section
/-! The statements of 60_exceptions.md: the host's duties, the two refusals, loss of power, and instances apart. -/

namespace Sys2Proof.Machine

/-- Settles O50: the duties exclude a refused cycle, and are stated for the condition each event leaves. -/
theorem disciplinedStepStaysDisciplined : Obligations.DisciplinedStepStaysDisciplined := by
  intro s hd
  match hin : s.inputs with
  | [] => exact ⟨idleCycle s, step_of_no_input hin, by rw [idleCycle_inputs, hin, disciplined]⟩
  | .powerLoss :: rest =>
    rw [hin, disciplined] at hd
    exact ⟨_, step_of_powerLoss hin, hd⟩
  | .cycle p :: rest =>
    rw [hin, disciplined_cycle_iff] at hd
    obtain ⟨hp, hrest⟩ := hd
    obtain ⟨t, ht⟩ := exists_portCycle_of_not_refused hp
    rw [← portCycle_condition ht] at hrest
    exact ⟨setInputs rest t, step_of_cycle_input hin ht, hrest⟩

/-- Settles O44, by induction on the number of steps. -/
theorem disciplinedHostNeverRefused : Obligations.DisciplinedHostNeverRefused := by
  intro n s hd
  induction n generalizing s with
  | zero => exact ⟨s, rfl⟩
  | succ n ih =>
    obtain ⟨u, hu, hdu⟩ := disciplinedStepStaysDisciplined s hd
    rw [runFor_succ hu]
    exact ih u hdu

/-- Settles O39: a step is refused where its cycle is, and a refusal comes back through every step before it. -/
theorem refusedExactlyAtInterface : Obligations.RefusedExactlyAtInterface :=
  ⟨fun _ => step_refused_iff, fun _ _ _ _ n hk ht => run_refused_of_reaches_refused hk ht n⟩

/-- Settles O40: a loss of power is `losePower`, and a cycle without a step is `idleCycle`, which keeps the register. -/
theorem powerLossIsPreReset : Obligations.PowerLossIsPreReset := by
  refine ⟨fun s rest hin => ⟨_, step_of_powerLoss hin, rfl, rfl, rfl⟩, ?_⟩
  rintro _ s ps rest rfl hps hin
  exact runFor_of_no_step hps hin

/-- Settles O48, by induction along the list up to the instance that steps. -/
theorem instancesDoNotInteract : Obligations.InstancesDoNotInteract := by
  intro k sys sys' h
  induction sys generalizing k sys' with
  | nil =>
    rw [stepInstance_nil] at h
    cases h
    exact ⟨rfl, fun _ _ => rfl, fun s hs => by simp at hs⟩
  | cons s rest ih =>
    cases k with
    | zero =>
      obtain ⟨t, ht, rfl⟩ := stepInstance_zero_cons_iff.mp h
      refine ⟨rfl, fun j hj => ?_, fun u hu => ?_⟩
      · obtain ⟨i, rfl⟩ := Nat.exists_eq_succ_of_ne_zero hj
        rfl
      · cases hu
        exact ⟨t, rfl, ht⟩
    | succ k =>
      obtain ⟨rest', hrest, rfl⟩ := stepInstance_succ_cons_iff.mp h
      obtain ⟨hlen, hother, hown⟩ := ih k rest' hrest
      refine ⟨congrArg (· + 1) hlen, fun j hj => ?_, hown⟩
      cases j with
      | zero => rfl
      | succ j => exact hother j (by simpa using hj)

/-- Settles O24: no command stops, and there is no fault to stop with. -/
theorem noExceptionExists : Obligations.NoExceptionExists :=
  ⟨exists_exec_eq_next, fun w s => exists_exec_eq_next (decode w) s, fun _ r _ => fault_elim r⟩

end Sys2Proof.Machine
end

section
/-! What a cycle with `rst = 1` does to a state, what ends the pre-reset condition, and `cmd_ready` held back until the
table is complete (70_reset_and_hazards.md R85 to R87). -/

namespace Sys2Proof.Machine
^^^^^^^^^^^^^^^^
In the entries above, find the line holding "induction sys generalizing k sys' with" and the line holding "refine ⟨rfl, fun", then retype exactly those two lines and every line between them, and nothing else.

  induction sys generalizing k sys' with
  | nil =>
    rw [stepInstance_nil] at h
    cases h
    exact ⟨rfl, fun _ _ => rfl, fun s hs => by simp at hs⟩
  | cons s rest ih =>
    cases k with
    | zero =>
      obtain ⟨t, ht, rfl⟩ := stepInstance_zero_cons_iff.mp h
      refine ⟨rfl, fun j hj => ?_, fun u hu => ?_⟩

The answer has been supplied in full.